Cada escolha é um salto, digamos que um salto para o desconhecido. Por menor que essa escolha seja pode nos levar de uma visão maravilhosa até o abismo onde veremos o “fim do mundo” mais uma vez.
Mas é isso que mantém a vida em movimento, são desses saltos, dessas escolhas que iremos tirar as mais belas histórias para contarmos aos nossos netos.
Escolher é se sentir vivo na própria vida, é viver os seus sonhos e satisfazer os mais puros desejos daquela criança que fomos um dia.

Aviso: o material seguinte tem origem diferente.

-- ==== Sys2Proof/Laws/Display.lean ====
section
/-! SUPPORT. What drawing a sprite does, said once: which pixels flip and when there is a collision (R161, R163). -/

namespace Sys2Proof.Machine

/-- The bits of sprite row `b` at offsets `js` that fall on row `r`, column `c`. -/
def RowSets (order : SpriteBitOrder) (x0 y0 i : Nat) (b : Byte) (js : List Nat) (r : Fin 32) (c : Fin 64) : Prop :=
  (y0 + i) % 32 = r.val ∧ ∃ j ∈ js, (x0 + j) % 64 = c.val ∧ spriteBit order b j = true

/-- One sprite bit: the pixel it falls on flips. -/
theorem drawBit_disp (order : SpriteBitOrder) (x0 y0 i : Nat) (b : Byte) (d : Drawing) (j : Nat) (r : Fin 32)
    (c : Fin 64) :
    (drawBit order x0 y0 i b d j).disp[r][c] =
      if (y0 + i) % 32 = r.val ∧ (x0 + j) % 64 = c.val ∧ spriteBit order b j = true then !d.disp[r][c]
      else d.disp[r][c] := by
  cases hb : spriteBit order b j with
  | false => simp [drawBit, hb]
  | true => simp only [drawBit, hb, if_true, drawPixel_disp, Fin.ext_iff, and_true, eq_comm]

/-- One sprite bit: it collides on a pixel that is 1. -/
theorem drawBit_collision (order : SpriteBitOrder) (x0 y0 i : Nat) (b : Byte) (d : Drawing) (j : Nat) :
    (drawBit order x0 y0 i b d j).collision = true ↔
      d.collision = true ∨ ∃ (r : Fin 32) (c : Fin 64), (y0 + i) % 32 = r.val ∧ (x0 + j) % 64 = c.val ∧ spriteBit order b j = true ∧
        d.disp[r][c] = true := by
  cases hb : spriteBit order b j with
  | false => simp [drawBit, hb]
  | true =>
    simp only [drawBit, hb, if_true, drawPixel_collision, Bool.or_eq_true, true_and]
    constructor
    · rintro (h | h)
      · exact .inl h
      · exact .inr ⟨_, _, rfl, rfl, h⟩
    · rintro (h | ⟨r, c, hr, hc, h⟩)
      · exact .inl h
      · refine .inr ?_
        have e1 : (⟨(y0 + i) % 32, Nat.mod_lt _ (by decide)⟩ : Fin 32) = r := Fin.ext hr
        have e2 : (⟨(x0 + j) % 64, Nat.mod_lt _ (by decide)⟩ : Fin 64) = c := Fin.ext hc
        rw [e1, e2]; exact h

/-- The bits of one sprite row, no two of them on one pixel. -/
theorem fold_drawBit (order : SpriteBitOrder) (x0 y0 i : Nat) (b : Byte) (js : List Nat) (d : Drawing)
    (hlt : ∀ j ∈ js, j < 8) (hnd : js.Nodup) :
    (∀ r c, (RowSets order x0 y0 i b js r c → (js.foldl (drawBit order x0 y0 i b) d).disp[r][c] = !d.disp[r][c]) ∧
      (¬ RowSets order x0 y0 i b js r c → (js.foldl (drawBit order x0 y0 i b) d).disp[r][c] = d.disp[r][c])) ∧
    ((js.foldl (drawBit order x0 y0 i b) d).collision = true ↔
      d.collision = true ∨ ∃ r c, RowSets order x0 y0 i b js r c ∧ d.disp[r][c] = true) := by
  induction js generalizing d with
  | nil => simp [RowSets]
  | cons j js ih =>
    obtain ⟨hj, hnd'⟩ := List.nodup_cons.mp hnd
    obtain ⟨ihd, ihc⟩ := ih (drawBit order x0 y0 i b d j) (fun k hk => hlt k (List.mem_cons_of_mem _ hk)) hnd'
    have hj8 := hlt j (by simp)
    have hsep : ∀ r c, RowSets order x0 y0 i b js r c → ¬ ((x0 + j) % 64 = c.val) := by
      rintro r c ⟨-, k, hk, hc, -⟩ hc'
      have hk8 := hlt k (List.mem_cons_of_mem _ hk)
      have : k = j := by omega
      exact hj (this ▸ hk)
    have hcons : ∀ r c, RowSets order x0 y0 i b (j :: js) r c ↔
        ((y0 + i) % 32 = r.val ∧ (x0 + j) % 64 = c.val ∧ spriteBit order b j = true) ∨
          RowSets order x0 y0 i b js r c := by
      intro r c; simp only [RowSets, List.mem_cons]; constructor
      · rintro ⟨hr, k, rfl | hk, hc, hb⟩
        · exact .inl ⟨hr, hc, hb⟩
        · exact .inr ⟨hr, k, hk, hc, hb⟩
      · rintro (⟨hr, hc, hb⟩ | ⟨hr, k, hk, hc, hb⟩)
        · exact ⟨hr, j, .inl rfl, hc, hb⟩
        · exact ⟨hr, k, .inr hk, hc, hb⟩
    simp only [List.foldl_cons]
    refine ⟨fun r c => ⟨fun h => ?_, fun h => ?_⟩, ?_⟩
    · rcases (hcons r c).mp h with h | h
      · have hn : ¬ RowSets order x0 y0 i b js r c := fun h' => hsep r c h' h.2.1
        rw [(ihd r c).2 hn, drawBit_disp, if_pos h]
      · rw [(ihd r c).1 h, drawBit_disp, if_neg fun h' => hsep r c h h'.2.1]
    · rw [hcons, not_or] at h
      rw [(ihd r c).2 h.2, drawBit_disp, if_neg h.1]
    · rw [ihc, drawBit_collision, or_assoc]
      refine or_congr_right ⟨?_, ?_⟩
      · rintro (⟨r, c, hr, hc, hb, hd⟩ | ⟨r, c, h, hd⟩)
        · exact ⟨r, c, (hcons r c).mpr (.inl ⟨hr, hc, hb⟩), hd⟩
        · rw [drawBit_disp, if_neg fun h' => hsep r c h h'.2.1] at hd
          exact ⟨r, c, (hcons r c).mpr (.inr h), hd⟩
      · rintro ⟨r, c, h, hd⟩
        rcases (hcons r c).mp h with ⟨hr, hc, hb⟩ | h
        · exact .inl ⟨r, c, hr, hc, hb, hd⟩
        · refine .inr ⟨r, c, h, ?_⟩
          rw [drawBit_disp, if_neg fun h' => hsep r c h h'.2.1]; exact hd

/-- The bits of the sprite rows `bs`, the first at row offset `i`, that fall on row `r`, column `c` (R161). -/
def SpriteSets (order : SpriteBitOrder) (x0 y0 i : Nat) (bs : List Byte) (r : Fin 32) (c : Fin 64) : Prop :=
  ∃ k b, bs[k]? = some b ∧ RowSets order x0 y0 (i + k) b (List.range 8) r c

/-- The rows of a sprite, no two of them on one display row. -/
theorem drawRows_spec (order : SpriteBitOrder) (x0 y0 i : Nat) (bs : List Byte) (d : Drawing)
    (h : bs.length ≤ 32) :
    (∀ r c, (SpriteSets order x0 y0 i bs r c → (drawRows order x0 y0 i bs d).disp[r][c] = !d.disp[r][c]) ∧
      (¬ SpriteSets order x0 y0 i bs r c → (drawRows order x0 y0 i bs d).disp[r][c] = d.disp[r][c])) ∧
    ((drawRows order x0 y0 i bs d).collision = true ↔
      d.collision = true ∨ ∃ r c, SpriteSets order x0 y0 i bs r c ∧ d.disp[r][c] = true) := by
  induction bs generalizing i d with
  | nil => simp [SpriteSets, drawRows]
  | cons b bs ih =>
    simp only [List.length_cons] at h
    obtain ⟨rowd, rowc⟩ := fold_drawBit order x0 y0 i b (List.range 8) d (by simp) List.nodup_range
    obtain ⟨ihd, ihc⟩ := ih (i + 1) (drawRow order x0 y0 i b d) (by omega)
    have hrow : ∀ r c, SpriteSets order x0 y0 (i + 1) bs r c → ¬ RowSets order x0 y0 i b (List.range 8) r c := by
      rintro r c ⟨k, b', hk, hr, -⟩ ⟨hr', -⟩
      have : k < bs.length := (List.getElem?_eq_some_iff.mp hk).1
      omega
    have hcons : ∀ r c, SpriteSets order x0 y0 i (b :: bs) r c ↔
        RowSets order x0 y0 i b (List.range 8) r c ∨ SpriteSets order x0 y0 (i + 1) bs r c := by
      intro r c; constructor
      · rintro ⟨k, b', hk, hs⟩
        cases k with
        | zero => simp at hk; subst hk; exact .inl hs
        | succ k => exact .inr ⟨k, b', by simpa using hk, by rwa [show i + 1 + k = i + (k + 1) by omega]⟩
      · rintro (hs | ⟨k, b', hk, hs⟩)
        · exact ⟨0, b, rfl, hs⟩
        · exact ⟨k + 1, b', by simpa using hk, by rwa [show i + (k + 1) = i + 1 + k by omega]⟩
    simp only [drawRows]
    refine ⟨fun r c => ⟨fun hs => ?_, fun hs => ?_⟩, ?_⟩
    · rcases (hcons r c).mp hs with hs | hs
      · rw [(ihd r c).2 fun h' => hrow r c h' hs]; exact (rowd r c).1 hs
      · rw [(ihd r c).1 hs]; exact congrArg _ ((rowd r c).2 (hrow r c hs))
    · rw [hcons, not_or] at hs
      rw [(ihd r c).2 hs.2]; exact (rowd r c).2 hs.1
    · rw [ihc, drawRow, rowc, or_assoc]
      refine or_congr_right ⟨?_, ?_⟩
      · rintro (⟨r, c, hs, hd⟩ | ⟨r, c, hs, hd⟩)
        · exact ⟨r, c, (hcons r c).mpr (.inl hs), hd⟩
        · rw [(rowd r c).2 (hrow r c hs)] at hd
          exact ⟨r, c, (hcons r c).mpr (.inr hs), hd⟩
      · rintro ⟨r, c, hs, hd⟩
        rcases (hcons r c).mp hs with hs | hs
        · exact .inl ⟨r, c, hs, hd⟩
        · exact .inr ⟨r, c, hs, by rw [(rowd r c).2 (hrow r c hs)]; exact hd⟩

/-- A drawn sprite flips exactly the pixels it sets, and collides if one of them was 1. -/
theorem drawSprite_spec (order : SpriteBitOrder) (x0 y0 : Nat) (sprite : List Byte) (disp : Display)
    (h : sprite.length ≤ 32) :
    (∀ r c, (SpriteSets order x0 y0 0 sprite r c → (drawSprite order x0 y0 sprite disp).disp[r][c] = !disp[r][c]) ∧
      (¬ SpriteSets order x0 y0 0 sprite r c → (drawSprite order x0 y0 sprite disp).disp[r][c] = disp[r][c])) ∧
    ((drawSprite order x0 y0 sprite disp).collision = true ↔
      ∃ r c, SpriteSets order x0 y0 0 sprite r c ∧ disp[r][c] = true) := by
  obtain ⟨hd, hc⟩ := drawRows_spec order x0 y0 0 sprite ⟨disp, false⟩ h
  refine ⟨hd, hc.trans ?_⟩
  simp

end Sys2Proof.Machine
end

Ser coadjuvante nos sonhos alheios não trás adrenalina, é ser a terceira pessoa no sonho de alguém, na vida de alguém.
Talvez o medo de assumir tamanha responsabilidade nos permita que fiquemos nas entrelinhas, mas a sensação e a adrenalina de escolher é o que nos mantém vivos, é o que faz a vida fazer sentido, é fazer valer a pena.
Portanto, pegue seu livro, escreva sua história, respire o seu ar, seja o roteirista do seu próprio filme, o autor do seu próprio livro, desligue o automático, preste atenção em você, no que você quer, no que você sonha e não no que uma sociedade medíocre espera de você.
Viver toda essa mediocridade com o piloto automático não faz sentido, desgasta, é uma busca insensate por mais dinheiro, cargos mais altos, coisas mais caras, e me pergunto e as sensações? E as experiências? E as brisas no rosto?
Que possamos trocar o eu comprei aquilo por eu vivi, eu senti aquilo. Então busque o que faz sentido, o que te faz feliz, aquilo que você faz sem obrigação e faça suas próprias escolhas, dê seu próprio salto.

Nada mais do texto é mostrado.